▶ _TASK TO COMPLETE_
Word for word, restate the entries that follow.

▶ _SUPPLIED MATERIAL_
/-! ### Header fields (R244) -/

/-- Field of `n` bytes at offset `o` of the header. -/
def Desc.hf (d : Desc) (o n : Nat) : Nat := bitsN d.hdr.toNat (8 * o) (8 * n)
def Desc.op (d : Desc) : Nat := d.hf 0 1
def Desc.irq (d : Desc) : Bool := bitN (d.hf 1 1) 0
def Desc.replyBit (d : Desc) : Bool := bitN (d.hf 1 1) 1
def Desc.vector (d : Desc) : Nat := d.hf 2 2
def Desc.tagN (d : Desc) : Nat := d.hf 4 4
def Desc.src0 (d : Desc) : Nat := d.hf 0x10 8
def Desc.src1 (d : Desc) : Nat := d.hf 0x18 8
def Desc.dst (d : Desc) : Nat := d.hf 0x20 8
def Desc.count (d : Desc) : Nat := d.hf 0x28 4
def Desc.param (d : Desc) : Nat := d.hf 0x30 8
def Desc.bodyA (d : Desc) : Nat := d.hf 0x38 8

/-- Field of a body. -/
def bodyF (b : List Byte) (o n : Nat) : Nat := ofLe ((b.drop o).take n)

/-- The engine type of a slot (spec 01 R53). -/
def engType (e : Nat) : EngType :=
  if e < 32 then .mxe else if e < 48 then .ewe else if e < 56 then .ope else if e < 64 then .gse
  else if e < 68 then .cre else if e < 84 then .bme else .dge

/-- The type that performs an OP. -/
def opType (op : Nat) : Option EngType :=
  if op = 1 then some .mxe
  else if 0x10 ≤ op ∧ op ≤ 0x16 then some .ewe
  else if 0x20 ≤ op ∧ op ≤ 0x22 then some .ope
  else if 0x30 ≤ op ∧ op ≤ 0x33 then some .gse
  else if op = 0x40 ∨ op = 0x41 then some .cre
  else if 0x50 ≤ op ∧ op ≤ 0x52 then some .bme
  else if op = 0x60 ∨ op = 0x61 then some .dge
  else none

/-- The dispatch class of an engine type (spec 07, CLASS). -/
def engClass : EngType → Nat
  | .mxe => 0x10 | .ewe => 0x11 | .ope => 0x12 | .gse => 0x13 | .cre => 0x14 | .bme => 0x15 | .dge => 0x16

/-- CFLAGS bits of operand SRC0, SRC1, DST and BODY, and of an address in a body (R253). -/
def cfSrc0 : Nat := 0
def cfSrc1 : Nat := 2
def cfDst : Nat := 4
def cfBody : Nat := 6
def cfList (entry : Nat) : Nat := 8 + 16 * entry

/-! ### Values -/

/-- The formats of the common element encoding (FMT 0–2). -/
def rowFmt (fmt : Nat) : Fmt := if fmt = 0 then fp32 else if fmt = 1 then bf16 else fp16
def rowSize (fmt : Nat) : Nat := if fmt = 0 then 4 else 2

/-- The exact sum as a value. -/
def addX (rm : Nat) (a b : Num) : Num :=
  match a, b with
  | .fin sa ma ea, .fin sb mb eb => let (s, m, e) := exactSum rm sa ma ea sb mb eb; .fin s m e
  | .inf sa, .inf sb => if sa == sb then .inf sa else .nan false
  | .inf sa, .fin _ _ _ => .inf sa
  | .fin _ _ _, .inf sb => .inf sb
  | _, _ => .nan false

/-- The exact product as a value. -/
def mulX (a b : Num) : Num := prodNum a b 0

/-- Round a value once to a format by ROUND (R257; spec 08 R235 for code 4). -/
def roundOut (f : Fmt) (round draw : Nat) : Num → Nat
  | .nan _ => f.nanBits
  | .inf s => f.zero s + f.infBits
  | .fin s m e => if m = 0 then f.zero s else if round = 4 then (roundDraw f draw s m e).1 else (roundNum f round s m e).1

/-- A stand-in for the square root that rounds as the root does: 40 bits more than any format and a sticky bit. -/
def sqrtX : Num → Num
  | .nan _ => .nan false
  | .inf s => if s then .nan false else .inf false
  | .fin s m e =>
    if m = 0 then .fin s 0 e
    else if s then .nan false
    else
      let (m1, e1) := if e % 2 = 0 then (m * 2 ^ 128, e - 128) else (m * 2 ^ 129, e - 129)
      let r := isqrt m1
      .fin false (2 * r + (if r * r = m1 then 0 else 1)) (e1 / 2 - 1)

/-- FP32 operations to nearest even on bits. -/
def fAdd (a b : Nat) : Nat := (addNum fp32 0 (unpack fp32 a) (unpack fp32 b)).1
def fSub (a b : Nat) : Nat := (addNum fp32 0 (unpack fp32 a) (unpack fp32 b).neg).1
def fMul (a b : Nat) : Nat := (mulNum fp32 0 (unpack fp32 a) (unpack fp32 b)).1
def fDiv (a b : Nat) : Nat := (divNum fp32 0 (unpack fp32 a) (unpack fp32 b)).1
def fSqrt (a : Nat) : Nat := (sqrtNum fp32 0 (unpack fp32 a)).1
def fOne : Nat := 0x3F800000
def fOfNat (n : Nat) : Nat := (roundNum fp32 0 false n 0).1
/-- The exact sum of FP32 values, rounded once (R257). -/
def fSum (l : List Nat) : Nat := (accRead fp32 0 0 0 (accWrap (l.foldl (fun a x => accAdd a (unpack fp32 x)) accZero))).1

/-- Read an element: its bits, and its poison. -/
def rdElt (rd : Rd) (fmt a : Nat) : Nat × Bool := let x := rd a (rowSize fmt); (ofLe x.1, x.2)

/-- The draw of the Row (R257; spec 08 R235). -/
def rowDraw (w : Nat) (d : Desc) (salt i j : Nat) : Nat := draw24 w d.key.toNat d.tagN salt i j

▶ _SOLUTION FOR THIS TASK_
/-! ### Header fields (R244) -/

/-- Field of `n` bytes at offset `o` of the header. -/
def Desc.hf (d : Desc) (o n : Nat) : Nat := bitsN d.hdr.toNat (8 * o) (8 * n)
def Desc.op (d : Desc) : Nat := d.hf 0 1
def Desc.irq (d : Desc) : Bool := bitN (d.hf 1 1) 0
def Desc.replyBit (d : Desc) : Bool := bitN (d.hf 1 1) 1
def Desc.vector (d : Desc) : Nat := d.hf 2 2
def Desc.tagN (d : Desc) : Nat := d.hf 4 4
def Desc.src0 (d : Desc) : Nat := d.hf 0x10 8
def Desc.src1 (d : Desc) : Nat := d.hf 0x18 8
def Desc.dst (d : Desc) : Nat := d.hf 0x20 8
def Desc.count (d : Desc) : Nat := d.hf 0x28 4
def Desc.param (d : Desc) : Nat := d.hf 0x30 8
def Desc.bodyA (d : Desc) : Nat := d.hf 0x38 8

/-- Field of a body. -/
def bodyF (b : List Byte) (o n : Nat) : Nat := ofLe ((b.drop o).take n)

/-- The engine type of a slot (spec 01 R53). -/
def engType (e : Nat) : EngType :=
  if e < 32 then .mxe else if e < 48 then .ewe else if e < 56 then .ope else if e < 64 then .gse
  else if e < 68 then .cre else if e < 84 then .bme else .dge

/-- The type that performs an OP. -/
def opType (op : Nat) : Option EngType :=
  if op = 1 then some .mxe
  else if 0x10 ≤ op ∧ op ≤ 0x16 then some .ewe
  else if 0x20 ≤ op ∧ op ≤ 0x22 then some .ope
  else if 0x30 ≤ op ∧ op ≤ 0x33 then some .gse
  else if op = 0x40 ∨ op = 0x41 then some .cre
  else if 0x50 ≤ op ∧ op ≤ 0x52 then some .bme
  else if op = 0x60 ∨ op = 0x61 then some .dge
  else none

/-- The dispatch class of an engine type (spec 07, CLASS). -/
def engClass : EngType → Nat
  | .mxe => 0x10 | .ewe => 0x11 | .ope => 0x12 | .gse => 0x13 | .cre => 0x14 | .bme => 0x15 | .dge => 0x16

/-- CFLAGS bits of operand SRC0, SRC1, DST and BODY, and of an address in a body (R253). -/
def cfSrc0 : Nat := 0
def cfSrc1 : Nat := 2
def cfDst : Nat := 4
def cfBody : Nat := 6
def cfList (entry : Nat) : Nat := 8 + 16 * entry

/-! ### Values -/

/-- The formats of the common element encoding (FMT 0–2). -/
def rowFmt (fmt : Nat) : Fmt := if fmt = 0 then fp32 else if fmt = 1 then bf16 else fp16
def rowSize (fmt : Nat) : Nat := if fmt = 0 then 4 else 2

/-- The exact sum as a value. -/
def addX (rm : Nat) (a b : Num) : Num :=
  match a, b with
  | .fin sa ma ea, .fin sb mb eb => let (s, m, e) := exactSum rm sa ma ea sb mb eb; .fin s m e
  | .inf sa, .inf sb => if sa == sb then .inf sa else .nan false
  | .inf sa, .fin _ _ _ => .inf sa
  | .fin _ _ _, .inf sb => .inf sb
  | _, _ => .nan false

/-- The exact product as a value. -/
def mulX (a b : Num) : Num := prodNum a b 0

/-- Round a value once to a format by ROUND (R257; spec 08 R235 for code 4). -/
def roundOut (f : Fmt) (round draw : Nat) : Num → Nat
  | .nan _ => f.nanBits
  | .inf s => f.zero s + f.infBits
  | .fin s m e => if m = 0 then f.zero s else if round = 4 then (roundDraw f draw s m e).1 else (roundNum f round s m e).1

/-- A stand-in for the square root that rounds as the root does: 40 bits more than any format and a sticky bit. -/
def sqrtX : Num → Num
  | .nan _ => .nan false
  | .inf s => if s then .nan false else .inf false
  | .fin s m e =>
    if m = 0 then .fin s 0 e
    else if s then .nan false
    else
      let (m1, e1) := if e % 2 = 0 then (m * 2 ^ 128, e - 128) else (m * 2 ^ 129, e - 129)
      let r := isqrt m1
      .fin false (2 * r + (if r * r = m1 then 0 else 1)) (e1 / 2 - 1)

/-- FP32 operations to nearest even on bits. -/
def fAdd (a b : Nat) : Nat := (addNum fp32 0 (unpack fp32 a) (unpack fp32 b)).1
def fSub (a b : Nat) : Nat := (addNum fp32 0 (unpack fp32 a) (unpack fp32 b).neg).1
def fMul (a b : Nat) : Nat := (mulNum fp32 0 (unpack fp32 a) (unpack fp32 b)).1
def fDiv (a b : Nat) : Nat := (divNum fp32 0 (unpack fp32 a) (unpack fp32 b)).1
def fSqrt (a : Nat) : Nat := (sqrtNum fp32 0 (unpack fp32 a)).1
def fOne : Nat := 0x3F800000
def fOfNat (n : Nat) : Nat := (roundNum fp32 0 false n 0).1
/-- The exact sum of FP32 values, rounded once (R257). -/
def fSum (l : List Nat) : Nat := (accRead fp32 0 0 0 (accWrap (l.foldl (fun a x => accAdd a (unpack fp32 x)) accZero))).1

/-- Read an element: its bits, and its poison. -/
def rdElt (rd : Rd) (fmt a : Nat) : Nat × Bool := let x := rd a (rowSize fmt); (ofLe x.1, x.2)

/-- The draw of the Row (R257; spec 08 R235). -/
def rowDraw (w : Nat) (d : Desc) (salt i j : Nat) : Nat := draw24 w d.key.toNat d.tagN salt i j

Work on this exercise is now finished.